The bench was deep at Monday night’s fundraiser for District Attorney candidate Nicholas “Nico” LaHood, and we’re not talking about the Spurs all-star lineup that showed. District Court Judge Ron Rangel, whom we spied talking to County Judge Ernest Acevedo Jr., reminded the QueQue that robes don’t stump for candidates — which made a statistically significant portion of the 400-some-odd attendees just curious about the 37-year-old Bexar County special prosecutor and St. Mary’s law-school grad headlining the evening. LaHood is also the son of newly appointed County Judge Michael LaHood, upping the bench count by one more.
But the judges were overshadowed physically and star-power-wise by a stellar roster of ballplayers past and present: Tony Parker, Tim Duncan, and Bruce Bowen (Malik Rose’s name also appeared on the invitation). Bowen introduced LaHood to the audience but not before the electrified room of attendees (at $100 per, judges excepted) had a chance to snap photos with a compliant San Antonio A-lister.
State Senator Carlos Uresti kicked off the speeches, and when LaHood finally took the podium, he thanked Uresti for being his mentor and “for sharing this bull’s-eye that’s on my chest.” A reference, we suppose, to his opponent next November, decade-long Bexar County DA Susan Reed, who has a reputation among her critics for selective prosecution.

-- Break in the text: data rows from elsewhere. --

-- ==== Sys2Proof/Machine/RegTable.lean ====
section
/-!
DEFINITION. Sys2Proof/Machine/RegTable.lean: every register of the specification, one descriptor each, taken from
the register maps of the chapters: base address (R24, R27), strides, reset domain (R18), clock domain (R19), peek
entry (R20), the requesters that may write or read it, and its fields with access type (R16) and reset value.
Reserved bits (RSV) are the bits no field covers.  A field whose Reset entry names straps, fuses, OTP or the image
stands here with 0; POWER_ON and the loader store its value.
-/

namespace Sys2Proof.Machine

/-- Access types of R16; RSV bits are those no field covers. -/
inductive Acc where
  | ro | rw | w1c | w1s | wo
deriving DecidableEq, Repr

/-- Reset domains of R18. -/
inductive Domain where
  | por | warm | host | load | dbg
deriving DecidableEq, Repr

/-- Clock domains that update a register (R19). -/
inductive ClockDom where
  | hub | die | wa | tb | noc
deriving DecidableEq, Repr

/-- The registers of the specification; indices are given beside the name wherever a register is named. -/
inductive RegName where
  | dieId | glbFeature | glbWirechk | glbXstat | glbXctrl | glbXinj | glbTarod | glbPinctrl | glbFlmap
  | glbBankpwrHp | glbBankpwrHv | glbPinflt | glbXgstat | glbXgcnt | clkRefstat | clkRefctrl | clkMon | clkGate
  | tbTimeLo | tbTimeHi | tbStat | tbTickCtrl | tbTickPeriod | tbTickStartLo | tbTickStartHi | tbTickCount
  | wtStat | wtIstat | wtPstat | wtPcnt | wtCtrl | wtFenceCtrl | wtFenceLo | wtFenceHi | waStat | waMisrun
  | waPortCfg | waPortWin | waPortStat | waPortCnt | waSqCfg | waSqStat | waSqRdmeta | waSqWrctl | waSqRd
  | waSqWr | waDmBaseLo | waDmBaseHi | waDmHead | waDmTail | waDmCtrl | waRsBaseLo | waRsBaseHi | waRsCfg
  | waRsStat | rslPol | rslValidsum | rslStat | eccBktCfg | eccBktStat | eccOvf | eccBrsel | eccBraddr
  | eccBrdataLo | eccBrdataHi | eccBrchk | eccBrcmd | eccRtsel | eccRtaddrLo | eccRtaddrHi | eccRtcmd
  | eccRtbuf | eccPinj | logCfg | logStat | logWseq | logPseq | logRdseq | logRdflg | logRd | cfgStat
  | cfgErrinfo | cfgCmd | cfgHdeadline | cfgHpos | cfgMaddrLo | cfgMaddrHi | ftlStat | ftlReq | ftlPass
  | ftlFlask | ftlRblock | ftlRbcmd | ftlRbtLo | ftlRbtHi | ftlTrbcmd | ftlRcmd | ftlRsrcLo | ftlRsrcHi
  | ftlRbuf | ftlRbwin | ftlTrbwin | nocMcfg | nocMstat | nocPanicLo | nocPanicHi | nocTsel | nocPrbCtrl
  | nocPrbFilt | nocPrbAddr | nocPrbCnt | nocPrbTstat | nocHistCfg | nocHistBase | nocHistCount | nocHistMin
  | nocHistMax | nocHistBin | nocTwin | ddrMap | ddrChCfg | hbmCfg | ddrChStat | hbmStkStat | hbmStkPcfail
  | ddrChCecnt | hbmStkCecnt | ddrRgnBase | ddrRgnLimit | ddrRgnCfg | ddrPcmd | ddrPaddrLo | ddrPaddrHi
  | ddrPprcmd | ddrPprlocLo | ddrPprlocHi | hbmPprcmd | hbmPprlocLo | hbmPprlocHi | encKeybuf | encKeycmd
  | encScmd | encSaddrLo | encSaddrHi | encAlarm | encRgnCtrl | encRgnStat | encRgnBoundLo | encRgnBoundHi
  | lnLaneCfg | lnLaneRate | lnLaneStat | lnLaneLat | lnGrpCfg | lnGrpFec | pciStat | pciWerr | pciWerrLo
  | pciWerrHi | pciTrLo | pciTrHi | pciTrCfg | pciQvec | pwrMode | pwrStat | pwrFuse | pwrCap | pwrPrio
  | pwrMeas | pwrTrip | pwrTl | pwrMargin | pwrSens | mbxLock | mbxCtrl | mbxStat | mbxCfg | mbxTgoLo
  | mbxTgoHi | mbxTdoneLo | mbxTdoneHi | mbxData | mbxPosted | updCmd | updStat | updBufLo | updBufHi
  | updTrial | secOtpstat | secSvn | ccCoreCtrl | ccBootLo | ccBootHi | ccWdt | ccCmoLo | ccCmoHi | dbgCfg
  | dbgNonce | dbgUnlkbuf | dbgUnlkcmd | glbAsmrec | ccMsip | ccMtimecmpLo | ccMtimecmpHi | ccMtimeLo
  | ccMtimeHi | plicPriority | plicPending | plicEnable | plicThreshold | plicClaim | msixTable | msixPba
deriving DecidableEq, Repr

/-- One field of a register: the register, its bits [hi:lo], its access type and its reset value. -/
structure Fld where
  reg : RegName
  hi : Nat
  lo : Nat
  acc : Acc
  rst : Nat
deriving DecidableEq, Repr

/-- The width of a field in bits. -/
def Fld.width (f : Fld) : Nat := f.hi + 1 - f.lo

/-- What the header line of a register map gives. `strides` lists (byte stride, number of copies) per index. -/
structure RegDesc where
  base : Nat
  strides : List (Nat × Nat)
  domain : Domain
  clock : ClockDom
  peek : Bool
  writers : Option (List Nat)
  readers : Option (List Nat)
  fields : List Fld
deriving Repr


/-! DIE_ID (01_seven_dies_two_stacks.md) -/
/-- Reset entry: fuses. -/
def F.dieId_type : Fld := ⟨.dieId, 31, 28, .ro, 0⟩
/-- Reset entry: fuses. -/
def F.dieId_site : Fld := ⟨.dieId, 27, 24, .ro, 0⟩
/-- Reset entry: fuses. -/
def F.dieId_major : Fld := ⟨.dieId, 23, 20, .ro, 0⟩
/-- Reset entry: fuses. -/
def F.dieId_minor : Fld := ⟨.dieId, 19, 16, .ro, 0⟩
/-- Reset entry: fuses. -/
def F.dieId_feature : Fld := ⟨.dieId, 15, 8, .ro, 0⟩
/-- DIE_ID: 01_seven_dies_two_stacks.md. -/
def D.dieId : RegDesc :=
  ⟨0xf0100000000, [(0x1000000, 12)], .por, .die, false, none, none,
      [F.dieId_type, F.dieId_site, F.dieId_major, F.dieId_minor, F.dieId_feature]⟩

/-! GLB_FEATURE (01_seven_dies_two_stacks.md) -/
/-- Reset entry: computed. -/
def F.glbFeature_aboveMask : Fld := ⟨.glbFeature, 23, 20, .ro, 0⟩
/-- Reset entry: computed. -/
def F.glbFeature_maxLevel : Fld := ⟨.glbFeature, 15, 8, .ro, 0⟩
/-- Reset entry: computed. -/
def F.glbFeature_devLevel : Fld := ⟨.glbFeature, 7, 0, .ro, 0⟩
/-- GLB_FEATURE: 01_seven_dies_two_stacks.md. -/
def D.glbFeature : RegDesc :=
  ⟨0xf0000000010, [], .por, .hub, false, none, none,
      [F.glbFeature_aboveMask, F.glbFeature_maxLevel, F.glbFeature_devLevel]⟩

/-! GLB_WIRECHK (01_seven_dies_two_stacks.md) -/
def F.glbWirechk_done : Fld := ⟨.glbWirechk, 31, 31, .ro, 0⟩
def F.glbWirechk_asmCrcErr : Fld := ⟨.glbWirechk, 30, 30, .ro, 0⟩
def F.glbWirechk_edgeFailed : Fld := ⟨.glbWirechk, 25, 16, .ro, 0⟩
def F.glbWirechk_edgeNewspare : Fld := ⟨.glbWirechk, 9, 0, .ro, 0⟩
/-- GLB_WIRECHK: 01_seven_dies_two_stacks.md. -/
def D.glbWirechk : RegDesc :=
  ⟨0xf0000000040, [], .warm, .hub, false, none, none,
      [F.glbWirechk_done, F.glbWirechk_asmCrcErr, F.glbWirechk_edgeFailed, F.glbWirechk_edgeNewspare]⟩

/-! GLB_XSTAT (09_die_crossings.md) -/
def F.glbXstat_lostAny : Fld := ⟨.glbXstat, 31, 31, .ro, 0⟩
def F.glbXstat_retiredAny : Fld := ⟨.glbXstat, 30, 30, .ro, 0⟩
def F.glbXstat_edgeLost : Fld := ⟨.glbXstat, 25, 16, .ro, 0⟩
def F.glbXstat_edgeRetired : Fld := ⟨.glbXstat, 9, 0, .ro, 0⟩
/-- GLB_XSTAT: 09_die_crossings.md. -/
def D.glbXstat : RegDesc :=
  ⟨0xf0000000044, [], .warm, .hub, false, none, none,
      [F.glbXstat_lostAny, F.glbXstat_retiredAny, F.glbXstat_edgeLost, F.glbXstat_edgeRetired]⟩

/-! GLB_XCTRL (09_die_crossings.md) -/
def F.glbXctrl_freeze : Fld := ⟨.glbXctrl, 31, 31, .rw, 0⟩
/-- GLB_XCTRL: 09_die_crossings.md. -/
def D.glbXctrl : RegDesc :=
  ⟨0xf0000000048, [], .warm, .hub, false, none, none,
      [F.glbXctrl_freeze]⟩

/-! GLB_XINJ (09_die_crossings.md) -/
def F.glbXinj_arm : Fld := ⟨.glbXinj, 31, 31, .rw, 0⟩
def F.glbXinj_mode : Fld := ⟨.glbXinj, 30, 30, .rw, 0⟩
def F.glbXinj_group : Fld := ⟨.glbXinj, 28, 20, .rw, 0⟩
def F.glbXinj_dir : Fld := ⟨.glbXinj, 19, 19, .rw, 0⟩
def F.glbXinj_signal : Fld := ⟨.glbXinj, 18, 11, .rw, 0⟩
/-- GLB_XINJ: 09_die_crossings.md. -/
def D.glbXinj : RegDesc :=
  ⟨0xf000000004c, [], .warm, .hub, false, none, none,
      [F.glbXinj_arm, F.glbXinj_mode, F.glbXinj_group, F.glbXinj_dir, F.glbXinj_signal]⟩

/-! GLB_TAROD (12_tarod_mode.md) -/
def F.glbTarod_active : Fld := ⟨.glbTarod, 31, 31, .ro, 0⟩
def F.glbTarod_die : Fld := ⟨.glbTarod, 30, 30, .ro, 0⟩
def F.glbTarod_up : Fld := ⟨.glbTarod, 29, 29, .ro, 0⟩
/-- Reset entry: OTP. -/
def F.glbTarod_hlDis : Fld := ⟨.glbTarod, 28, 28, .ro, 0⟩
def F.glbTarod_grade : Fld := ⟨.glbTarod, 27, 26, .ro, 0⟩
def F.glbTarod_enc : Fld := ⟨.glbTarod, 25, 25, .ro, 0⟩
def F.glbTarod_gsr : Fld := ⟨.glbTarod, 24, 24, .ro, 0⟩
def F.glbTarod_fpllLock : Fld := ⟨.glbTarod, 23, 16, .ro, 0⟩
/-- Reset entry: OTP. -/
def F.glbTarod_lkeyRev : Fld := ⟨.glbTarod, 3, 2, .ro, 0⟩
/-- Reset entry: OTP. -/
def F.glbTarod_lkeySet : Fld := ⟨.glbTarod, 1, 0, .ro, 0⟩
/-- GLB_TAROD: 12_tarod_mode.md. -/
def D.glbTarod : RegDesc :=
  ⟨0xf0000000050, [], .load, .hub, false, none, none,
      [F.glbTarod_active, F.glbTarod_die, F.glbTarod_up, F.glbTarod_hlDis, F.glbTarod_grade, F.glbTarod_enc,
     F.glbTarod_gsr, F.glbTarod_fpllLock, F.glbTarod_lkeyRev, F.glbTarod_lkeySet]⟩

/-! GLB_PINCTRL (22_electrical_pins_package.md) -/
def F.glbPinctrl_faultOff : Fld := ⟨.glbPinctrl, 31, 31, .rw, 0⟩
/-- GLB_PINCTRL: 22_electrical_pins_package.md. -/
def D.glbPinctrl : RegDesc :=
  ⟨0xf0000000060, [], .warm, .hub, false, none, none,
      [F.glbPinctrl_faultOff]⟩

/-! GLB_FLMAPn (22_electrical_pins_package.md) -/
def F.glbFlmap_found : Fld := ⟨.glbFlmap, 31, 31, .ro, 0⟩
def F.glbFlmap_remapped : Fld := ⟨.glbFlmap, 30, 30, .ro, 0⟩
def F.glbFlmap_keyMiss : Fld := ⟨.glbFlmap, 29, 29, .ro, 0⟩
def F.glbFlmap_map : Fld := ⟨.glbFlmap, 23, 0, .ro, 0xfac688⟩
/-- GLB_FLMAPn: 22_electrical_pins_package.md. -/
def D.glbFlmap : RegDesc :=
  ⟨0xf0000000068, [(0x4, 2)], .warm, .hub, false, none, none,
      [F.glbFlmap_found, F.glbFlmap_remapped, F.glbFlmap_keyMiss, F.glbFlmap_map]⟩

/-! GLB_BANKPWR_HP (22_electrical_pins_package.md) -/
def F.glbBankpwrHp_good : Fld := ⟨.glbBankpwrHp, 23, 0, .ro, 0⟩
/-- GLB_BANKPWR_HP: 22_electrical_pins_package.md. -/
def D.glbBankpwrHp : RegDesc :=
  ⟨0xf0000000070, [], .por, .hub, false, none, none,
      [F.glbBankpwrHp_good]⟩

/-! GLB_BANKPWR_HV (22_electrical_pins_package.md) -/
def F.glbBankpwrHv_good : Fld := ⟨.glbBankpwrHv, 13, 0, .ro, 0⟩
/-- GLB_BANKPWR_HV: 22_electrical_pins_package.md. -/
def D.glbBankpwrHv : RegDesc :=
  ⟨0xf0000000074, [], .por, .hub, false, none, none,
      [F.glbBankpwrHv_good]⟩

/-! GLB_PINFLTw (22_electrical_pins_package.md) -/
def F.glbPinflt_fault : Fld := ⟨.glbPinflt, 31, 0, .w1c, 0⟩
/-- GLB_PINFLTw: 22_electrical_pins_package.md. -/
def D.glbPinflt : RegDesc :=
  ⟨0xf0000000100, [(0x4, 38)], .warm, .hub, false, none, none,
      [F.glbPinflt_fault]⟩

/-! GLB_XGSTATg_d (09_die_crossings.md) -/
def F.glbXgstat_role : Fld := ⟨.glbXgstat, 31, 30, .ro, 0⟩
def F.glbXgstat_failed : Fld := ⟨.glbXgstat, 29, 29, .ro, 0⟩
def F.glbXgstat_retired : Fld := ⟨.glbXgstat, 28, 28, .ro, 0⟩
def F.glbXgstat_pending : Fld := ⟨.glbXgstat, 27, 27, .ro, 0⟩
def F.glbXgstat_late : Fld := ⟨.glbXgstat, 26, 26, .w1c, 0⟩
def F.glbXgstat_transient : Fld := ⟨.glbXgstat, 25, 25, .w1c, 0⟩
def F.glbXgstat_used : Fld := ⟨.glbXgstat, 23, 20, .ro, 0⟩
def F.glbXgstat_spareBad : Fld := ⟨.glbXgstat, 19, 12, .ro, 0⟩
def F.glbXgstat_probe : Fld := ⟨.glbXgstat, 7, 0, .ro, 0xff⟩
/-- GLB_XGSTATg_d: 09_die_crossings.md. -/
def D.glbXgstat : RegDesc :=
  ⟨0xf0000008000, [(0x10, 480), (0x8, 2)], .warm, .hub, false, none, none,
      [F.glbXgstat_role, F.glbXgstat_failed, F.glbXgstat_retired, F.glbXgstat_pending, F.glbXgstat_late,
     F.glbXgstat_transient, F.glbXgstat_used, F.glbXgstat_spareBad, F.glbXgstat_probe]⟩

/-! GLB_XGCNTg_d (09_die_crossings.md) -/
def F.glbXgcnt_lostLanes : Fld := ⟨.glbXgcnt, 31, 16, .ro, 0⟩
def F.glbXgcnt_parErrs : Fld := ⟨.glbXgcnt, 15, 0, .ro, 0⟩
/-- GLB_XGCNTg_d: 09_die_crossings.md. -/
def D.glbXgcnt : RegDesc :=
  ⟨0xf0000008004, [(0x10, 480), (0x8, 2)], .warm, .hub, true, none, none,
      [F.glbXgcnt_lostLanes, F.glbXgcnt_parErrs]⟩

/-! CLK_REFSTAT (02_reference_timebase_ticks.md) -/
def F.clkRefstat_aQual : Fld := ⟨.clkRefstat, 31, 31, .ro, 0⟩
def F.clkRefstat_bQual : Fld := ⟨.clkRefstat, 30, 30, .ro, 0⟩
def F.clkRefstat_active : Fld := ⟨.clkRefstat, 29, 29, .ro, 0⟩
def F.clkRefstat_locked : Fld := ⟨.clkRefstat, 28, 28, .ro, 0⟩
def F.clkRefstat_switched : Fld := ⟨.clkRefstat, 27, 27, .w1c, 0⟩
def F.clkRefstat_hotResume : Fld := ⟨.clkRefstat, 26, 26, .w1c, 0⟩
def F.clkRefstat_cmdErr : Fld := ⟨.clkRefstat, 25, 25, .w1c, 0⟩
def F.clkRefstat_warmByLoss : Fld := ⟨.clkRefstat, 24, 24, .w1c, 0⟩
/-- Reset entry: straps. -/
def F.clkRefstat_refqual : Fld := ⟨.clkRefstat, 18, 16, .ro, 0⟩
def F.clkRefstat_aLosses : Fld := ⟨.clkRefstat, 15, 8, .ro, 0⟩
def F.clkRefstat_bLosses : Fld := ⟨.clkRefstat, 7, 0, .ro, 0⟩
/-- CLK_REFSTAT: 02_reference_timebase_ticks.md. -/
def D.clkRefstat : RegDesc :=
  ⟨0xf0000010000, [], .por, .hub, false, none, none,
      [F.clkRefstat_aQual, F.clkRefstat_bQual, F.clkRefstat_active, F.clkRefstat_locked, F.clkRefstat_switched,
     F.clkRefstat_hotResume, F.clkRefstat_cmdErr, F.clkRefstat_warmByLoss, F.clkRefstat_refqual,
     F.clkRefstat_aLosses, F.clkRefstat_bLosses]⟩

“Nico will bring a renewed sense of energy to the DA’s office,” former judge and prosecutor Joe Gonzales told the QueQue, adding that the morale at the DA’s office is at an all-time low. “Prosecutors look to their leader to provide good judgment, and that’s been lacking of late.” Gonzales ticked off a Reed indictment count heard more than once that evening: the Southwest Airlines ticket scandal, a phone call placed on behalf of her son’s friend, who was arrested for carrying a loaded firearm at the San Antonio Airport. “I believe in Nico,” Gonzales added.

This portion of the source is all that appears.